亲,双击屏幕即可自动滚动
19、第十九章
    凌晨六点。



    天光大亮,湛蓝色的天空挂着几团洁白蓬松的云朵。



    姜遇桥穿着白大褂,站在走廊靠窗的位置,神色森冷阴鸷。



    偶有路过的小护士看到他挺拔清瘦的身影,和那张清隽俊美的脸,都忍不住撇来花痴暧昧的视线。



    然而当事人视若无睹,一遍遍给付远航打电话。



    终于,在第二十遍的时候,付远航接了。



    似乎没睡醒,男人嗓音带着浓浓的鼻音,十分不爽道,“你他妈有病啊姜遇桥,给我打电话催命呢老子晨勃都要给你吓没了”



    如果是平时,姜遇桥还会解释,但此刻,他脑中就只有钟可可这一件事。



    “你去看微信,”男人嗓音沉冷。



    付远航听他语气不对,炸起来的毛这才顺下来,“你等着,我去看。”



    姜遇桥抿着唇,下颚线条凌厉异常。



    大概过了半分钟。



    付远航“我操。”



    “”



    “不是,这丫头什么时候去的啊你俩咋还还亲上了我他妈的”



    闻言,姜遇桥眉头紧锁。



    原本他以为,付远航骗了自己,但现在看来,他是真不知道。



    目光虚浮地看向窗外明媚的风景,姜遇桥嗓音低淡,“昨晚同事发给我,我才知道。”



    有时候,不得不佩服老天的安排。



    如果不是别人一直放在办公室的贵重物品丢了,去调监控,他大概也永远都不会知道,钟可可在十几天前找过他。



    不止找他



    姜遇桥想到小姑娘照片里那明显哭过的模样,无法克制的不安的钝痛,像慢性毒药一样持续拉扯着他的神经。



    他一整晚都没有合眼。



    翻来覆去地思考这件事。



    他觉得钟可可之所以不再和他联系,就是跟这件事有关,但因为马上就要高考,姜遇桥不能打扰她,只能生生憋着。



    就这么熬了一晚上。



    等到天亮,他这才给付远航打电话。



    姜遇桥嗓音带着不容置疑的威压,“你老实回答我,你到底有没有透露我来童安这件事。”
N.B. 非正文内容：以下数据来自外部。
/-- Writes lanes `mask` of frame register `i` with a fixed latency of which `left` cycles are missing. -/
def Slice.writeRow (sl : Slice) (B seed left i : Nat) (mask : BitVec 4) (v : W128) : Slice :=
  let h := sl.handler.isSome
  let r := sl.rowAt B i
  let k : RegKind := if h then .hrow else .row
  (sl.noteFixed k r left mask (sl.peek k r) seed).mergeRow h r mask v

def Slice.writeS (sl : Slice) (seed left i : Nat) (v : W64) : Slice :=
  { (sl.noteFixed .s i left 15 (sl.peek .s i) seed) with s := Tab.set 0 sl.s i v }

def Slice.writeB (sl : Slice) (seed left i : Nat) (v : W128) : Slice :=
  { (sl.noteFixed .b i left 15 (sl.peek .b i) seed) with b := Tab.set 0 sl.b i v }

/-- Writes predicate `k` in the lanes of `mask`; a write of p7 has no effect (R81). -/
def Slice.writeP (sl : Slice) (seed left k : Nat) (mask v : BitVec 4) : Slice :=
  if k = 7 || mask = 0 then sl
  else
    let p' := (List.range 4).foldl (fun t l =>
      if mask.getLsbD l then
        let o := Tab.get 0 t l
        Tab.set 0 t l (if v.getLsbD l then o ||| BitVec.ofNat 8 (2 ^ k) else o &&& ~~~ (BitVec.ofNat 8 (2 ^ k)))
      else t) sl.p
    { (sl.noteFixed .p k left mask (sl.peek .p k) seed) with p := p' }

/-- Writes the slice's own bits of mask register `k`; m0 changes at once (R110). -/
def Slice.writeM (sl : Slice) (seed left k : Nat) (v : BitVec 4) : Slice :=
  { (sl.noteFixed .m k (if k = 0 then 0 else left) 15 (sl.peek .m k) seed) with m := Tab.set 0 sl.m k v }

/-- ORs flags into FSTATUS (R23). -/
def Slice.orFlags (sl : Slice) (f : W32) : Slice :=
  { sl with fstatus := sl.fstatus ||| f, hazards := flagsCertain f sl.hazards }

/-- The flags that a producer under way adds to those before it: of a fixed latency its own, which stand in FSTATUS already, of
a variable latency those to come. -/
def Hazard.flags (h : Hazard) : W32 :=
  if h.landed then 0
  else if h.varLat then (match h.new with | some n => rowLane n 0 | none => 0)
  else rowLane h.old 0

/-- FSTATUS less the flags that producers under way have put there (R139). -/
def Slice.flagsBefore (sl : Slice) : W32 :=
  sl.fstatus &&& ~~~ ((sl.hazardsOf .fs 0).foldl (fun a h => if h.varLat then a else a ||| h.flags) 0)

/-- FSTATUS as a read may find it (R139): each flag as before or as after each producer. -/
def flagsRead (seed key : Nat) : List Hazard → W32 → W32
  | [], v => v
  | h :: t, v => flagsRead seed key t v ||| (h.flags &&& free32 seed (key + 4000000 * (t.length + 8)))

/-- A system register that holds `now` as a read of the slice returns it: the value there, or one that MTS has still to write
(R74, R211). -/
def Slice.readSys (sl : Slice) (seed n : Nat) (now : W64) : W64 :=
  BitVec.truncate 64 (hazardRead sl seed .sys n 0 (BitVec.zeroExtend 128 now))

/-- Flags of which MTS has a new value still to write: each as before or after it. -/
def flagsSet (seed key : Nat) : List Hazard → W32 → W32
  | [], v => v
  | h :: t, v =>
    let pick := free32 seed (key + 4000000 * (t.length + 8))
    let v := flagsSet seed key t v
    if h.landed then v else match h.new with
      | some n => (v &&& ~~~ pick) ||| (rowLane n 0 &&& pick)
      | none => v

/-- FSTATUS as a read returns it. -/
def Slice.readFs (sl : Slice) (seed : Nat) : W32 :=
  flagsSet seed (regKey sl.num .sys 0x13 0) (sl.hazardsOf .sys 0x13)
    (flagsRead seed (regKey sl.num .fs 0 0) (sl.hazardsOf .fs 0) sl.flagsBefore)

/-- ORs the flags of a fixed-latency instruction, visible after its latency (R139): its note holds those that no earlier
producer has put there for good. -/
def Slice.raise (sl : Slice) (seed left : Nat) (f : W32) : Slice :=
  { (sl.noteFixed .fs 0 left 15 (BitVec.zeroExtend 128 (f &&& ~~~ sl.flagsBefore)) seed) with fstatus := sl.fstatus ||| f }

/-- MTS writes FSTATUS: the flags of the producers issued before it are gone, those of later ones stand (R139, R211). -/
def Slice.setFlags (sl : Slice) (born : Nat) (v : W32) : Slice :=
  let hs := sl.hazards.map (fun h => if h.kind = .fs && !h.varLat then
      { h with old := if h.born ≤ born then 0 else h.old &&& ~~~ (BitVec.zeroExtend 128 v) } else h)
  { sl with hazards := hs, fstatus := v ||| flagsEnded (fun _ => true) hs }

/-! Warps -/

def Warp.slice (w : Warp) (j : Nat) : Slice := Tab.get Slice.empty w.slices j

def Warp.setSlice (w : Warp) (j : Nat) (sl : Slice) : Warp := { w with slices := Tab.put w.slices j sl }

/-- Changes every slice of a gang. -/
def Warp.onGang (w : Warp) (g : Mask8) (f : Nat → Slice → Slice) : Warp :=
  (gangSlices g).foldl (fun w j => w.setSlice j (f j (w.slice j))) w

/-- The live slices of a warp. -/
def Warp.live (w : Warp) : Mask8 := maskOf 8 ((List.range 8).filter (fun j => (w.slice j).live))

/-- The gangs of a warp in ascending order of their lowest slice (R9, R13). -/
def Warp.gangs (w : Warp) : List Mask8 :=
  (List.range 8).filterMap (fun j =>
    let sl := w.slice j
    if sl.live && gangLeader sl.gang = j then some sl.gang else none)

/-- The m0 bits of a gang's lanes as they stand. -/
def Warp.m0 (w : Warp) (g : Mask8) : Mask32 :=
  (gangSlices g).foldl (fun a j =>
    a ||| (BitVec.zeroExtend 32 ((w.slice j).readM w.seed 0) <<< (4 * j))) 0

/-- A mask register as the gang reads it (R17). -/
def Warp.readM (w : Warp) (g : Mask8) (k : Nat) : Mask32 :=
  (gangSlices g).foldl (fun a j =>
    a ||| (BitVec.zeroExtend 32 ((w.slice j).readM w.seed k) <<< (4 * j))) 0

/-- The guard value of a lane: p-register GUARD XOR GNEG (R75). -/
def Warp.guard (w : Warp) (h : Header) (l : Nat) : Bool :=
  xor ((w.slice (l / 4)).readP w.seed h.guard.toNat (l % 4)) h.gneg

/-- Frame register `i` in lane `l`. -/
def Warp.readF (w : Warp) (l i : Nat) : W32 := rowLane ((w.slice (l / 4)).readRow w.rowB w.seed i) (l % 4)

/-- Scalar register `i` as lane `l` of the gang reads it: the leader's copy (R12). -/
def Warp.readSLane (w : Warp) (g : Mask8) (l i : Nat) : W64 := (w.slice (gangLeader g)).readSAt w.seed (l + 1) i

/-- Scalar register `i` as the gang reads it: the leader's copy (R12). -/
def Warp.readS (w : Warp) (g : Mask8) (i : Nat) : W64 := (w.slice (gangLeader g)).readS w.seed i

/-- Buffer record `i` as the gang reads it (R12). -/
def Warp.readB (w : Warp) (g : Mask8) (i : Nat) : W128 := (w.slice (gangLeader g)).readB w.seed i

/-- Predicate `k` in lane `l`. -/
def Warp.readP (w : Warp) (l k : Nat) : Bool := (w.slice (l / 4)).readP w.seed k (l % 4)

/-- The lanes that execute an instruction (R75). -/
def Warp.execLanes (w : Warp) (g : Mask8) (h : Header) : Mask32 :=
  let m := w.m0 g
  maskOf 32 ((gangLanes g).filter (fun l => m.getLsbD l && w.guard h l))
    “真的没有”付远航被他这副又冷又煞的模样吓到,慌忙解释,“我还能骗你吗,我告诉她对我有什么好处,而且我现在早就放弃她了啊”



    姜遇桥气息微沉。



    付远航的人品他相信,他确实没有这么做的必要,但姜遇桥还是咬定,这件事绝对跟他在童安有关。



    不知为何,他忽然想到曲心随。



    与此同时,付远航也像是想到什么,叫了一声,“哎,不对。”



    姜遇桥眼神一跳。



    付远航“我没说不代表别人没说啊,你身边的人不也知道你去童安这事儿了吗。”



    此话一出,电话那头瞬间安静下来。



    付远航焦急地喂了两声,结果下一秒,就听那头干脆挂断电话。



    没有任何迟疑。



    吴主任一来,姜遇桥就过去请假。



    从未见过这个向来沉着冷静的后生有这么焦灼的一面,吴主任非常通情达理地给了假。



    很快,姜遇桥就去了机场。



    趁着候机的功夫,他给张凯和刘希分别打个电话。刘希还没跟他聊几句,就把钟可可找过他的事说了出来。



    “当时她给我发信息,问我你是不是有女朋友了。”



    “我感觉小姑娘好像挺紧张的,就实话实说不知道,这么的,才顺嘴把你去童安这事儿带了出来。”



    “桥哥,你俩不会因此闹矛盾了吧。”



    姜遇桥胸腔燃气一股无名怒火,声线凉薄至极,“你说呢。”



    刘希“”



    没再说什么,两人结束电话。



    时至此刻,姜遇桥已经猜得不离十。



    应该就是钟可可从哪里得知他可能有女朋友,想问付远航,但付远航没接,她只能去问刘希。



    因为这,她才知道自己去童安的这件事。



    至于她是怎么怀疑他有女朋友的,姜遇桥沉思了几秒,把答案落到曲心随头上。



    就像郑良说的那样,她确实不是单纯的性子。



    从她用怀孕打胎这件事来投奔自己开始,他就应该警惕,但他没有。



    想到这,姜遇桥长舒一口气。



    也是时候把几年前欠她的人情全部还清。



    不然他真的怕。



    哪天她伤害到钟可可。



    抵达榕城机场,已经是三小时后的事了。



    姜遇桥从机场一出来就打车回大院,路上他收到郑良和沈晓阳的信息,两个人大概都知道点儿,说了些让他放宽心的话,他一条都没回。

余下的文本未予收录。